theorem State.reserve_shape (s : State) (ps : List Basket) : (State.reserve s ps).shape = s.shape := by
  unfold State.reserve
  repeat' first
    | with_reducible rfl
    | ((conv => lhs; arg 1; arg 25); exact rfl)
    | (with_reducible first | refine (State.allot_shape ..).trans ?_ | refine (State.makeRoom_shape ..).trans ?_ | refine (State.capacityCheck_shape ..).trans ?_)
    | with_reducible refine fstShape_eq ?_

theorem State.unreserve_shape (s : State) (p : Basket → Bool) : (State.unreserve s p).shape = s.shape := by
  unfold State.unreserve
  repeat' first
    | ((conv => lhs; arg 1; arg 25); exact rfl)
    | (with_reducible first | refine (State.capacityCheck_shape ..).trans ?_)

theorem State.reserveBoot_shape (s : State) : (State.reserveBoot s).shape = s.shape := by
  unfold State.reserveBoot
  repeat' first
    | with_reducible rfl
    | with_reducible assumption
    | ((conv => lhs; arg 1; arg 25); with_reducible refine (shape_mk ..).trans ?_; simp only [↓shape_mk, ↓shape_pending, ↓shape_mb, ↓shape_ports, ↓shape_tiles, ↓shape_chans, ↓shape_clusters, ↓shape_cores, ↓shape_cvu, ↓shape_compares, ↓shape_latches, ↓shape_tsq, ↓shape_netPorts, updAt_length])
    | (with_reducible first | refine (State.allot_shape ..).trans ?_)
    | with_reducible refine fstShape_eq ?_
    | ((conv => arg 1; arg 1); split)
    | (extract_lets +onlyGivenNames x; clear_value (e : x = _); first | (with_reducible refine shape_cut_fst x ?_ (fun _ => ?_); (subst e); rotate_left; clear e) | (subst e))

theorem State.mapBaskets_shape (s : State) (f : Basket → Basket) : (State.mapBaskets s f).shape = s.shape := rfl

theorem State.copyBegins_shape (s : State) : (State.copyBegins s).shape = s.shape := by
  unfold State.copyBegins
  repeat' first
    | with_reducible rfl
    | ((conv => lhs; arg 1; arg 25); exact rfl)
    | ((conv => lhs; arg 1; arg 1); split)

theorem State.mirrorAll_shape (s : State) : (State.mirrorAll s).shape = s.shape := by
  unfold State.mirrorAll
  repeat' first
    | with_reducible rfl
    | ((conv => lhs; arg 1; arg 25); with_reducible refine (shape_mk ..).trans ?_; simp only [↓shape_mk, ↓shape_pending, ↓shape_mb, ↓shape_ports, ↓shape_tiles, ↓shape_chans, ↓shape_clusters, ↓shape_cores, ↓shape_cvu, ↓shape_compares, ↓shape_latches, ↓shape_tsq, ↓shape_netPorts, updAt_length])
    | (with_reducible first | refine (State.makeRoom_shape ..).trans ?_ | refine (State.copyBegins_shape ..).trans ?_)
    | ((conv => lhs; arg 1; arg 1); split)

theorem State.restoreCut_shape (s : State) (p0 : List Nat) : (State.restoreCut s p0).shape = s.shape := by
  induction p0 generalizing s with
  | nil => rfl
  | cons x xs ih =>
    unfold State.restoreCut
    repeat' first
      | with_reducible rfl
      | ((conv => lhs; arg 1; arg 25); exact rfl)
      | with_reducible refine (ih ..).trans ?_
      | (with_reducible first | refine (State.modObj_shape ..).trans ?_ | refine (State.allot_shape ..).trans ?_ | refine (State.makeRoom_shape ..).trans ?_)
      | with_reducible refine fstShape_eq ?_
      | ((conv => arg 1; arg 1); split)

☆ ☆ ☆ ☆ ☆ ☆ ☆

> WHAT THE TASK REQUIRES: Please write the full listing out again, exactly.

> EXERCISE RESPONSE:
theorem State.reserve_shape (s : State) (ps : List Basket) : (State.reserve s ps).shape = s.shape := by
  unfold State.reserve
  repeat' first
    | with_reducible rfl
    | ((conv => lhs; arg 1; arg 25); exact rfl)
    | (with_reducible first | refine (State.allot_shape ..).trans ?_ | refine (State.makeRoom_shape ..).trans ?_ | refine (State.capacityCheck_shape ..).trans ?_)
    | with_reducible refine fstShape_eq ?_

theorem State.unreserve_shape (s : State) (p : Basket → Bool) : (State.unreserve s p).shape = s.shape := by
  unfold State.unreserve
  repeat' first
    | ((conv => lhs; arg 1; arg 25); exact rfl)
    | (with_reducible first | refine (State.capacityCheck_shape ..).trans ?_)

theorem State.reserveBoot_shape (s : State) : (State.reserveBoot s).shape = s.shape := by
  unfold State.reserveBoot
  repeat' first
    | with_reducible rfl
    | with_reducible assumption
    | ((conv => lhs; arg 1; arg 25); with_reducible refine (shape_mk ..).trans ?_; simp only [↓shape_mk, ↓shape_pending, ↓shape_mb, ↓shape_ports, ↓shape_tiles, ↓shape_chans, ↓shape_clusters, ↓shape_cores, ↓shape_cvu, ↓shape_compares, ↓shape_latches, ↓shape_tsq, ↓shape_netPorts, updAt_length])
    | (with_reducible first | refine (State.allot_shape ..).trans ?_)
    | with_reducible refine fstShape_eq ?_
    | ((conv => arg 1; arg 1); split)
    | (extract_lets +onlyGivenNames x; clear_value (e : x = _); first | (with_reducible refine shape_cut_fst x ?_ (fun _ => ?_); (subst e); rotate_left; clear e) | (subst e))

theorem State.mapBaskets_shape (s : State) (f : Basket → Basket) : (State.mapBaskets s f).shape = s.shape := rfl

theorem State.copyBegins_shape (s : State) : (State.copyBegins s).shape = s.shape := by
  unfold State.copyBegins
  repeat' first
    | with_reducible rfl
    | ((conv => lhs; arg 1; arg 25); exact rfl)
    | ((conv => lhs; arg 1; arg 1); split)

theorem State.mirrorAll_shape (s : State) : (State.mirrorAll s).shape = s.shape := by
  unfold State.mirrorAll
  repeat' first
    | with_reducible rfl
    | ((conv => lhs; arg 1; arg 25); with_reducible refine (shape_mk ..).trans ?_; simp only [↓shape_mk, ↓shape_pending, ↓shape_mb, ↓shape_ports, ↓shape_tiles, ↓shape_chans, ↓shape_clusters, ↓shape_cores, ↓shape_cvu, ↓shape_compares, ↓shape_latches, ↓shape_tsq, ↓shape_netPorts, updAt_length])
    | (with_reducible first | refine (State.makeRoom_shape ..).trans ?_ | refine (State.copyBegins_shape ..).trans ?_)
    | ((conv => lhs; arg 1; arg 1); split)

theorem State.restoreCut_shape (s : State) (p0 : List Nat) : (State.restoreCut s p0).shape = s.shape := by
  induction p0 generalizing s with
  | nil => rfl
  | cons x xs ih =>
    unfold State.restoreCut
    repeat' first
      | with_reducible rfl
      | ((conv => lhs; arg 1; arg 25); exact rfl)
      | with_reducible refine (ih ..).trans ?_
      | (with_reducible first | refine (State.modObj_shape ..).trans ?_ | refine (State.allot_shape ..).trans ?_ | refine (State.makeRoom_shape ..).trans ?_)
      | with_reducible refine fstShape_eq ?_
      | ((conv => arg 1; arg 1); split)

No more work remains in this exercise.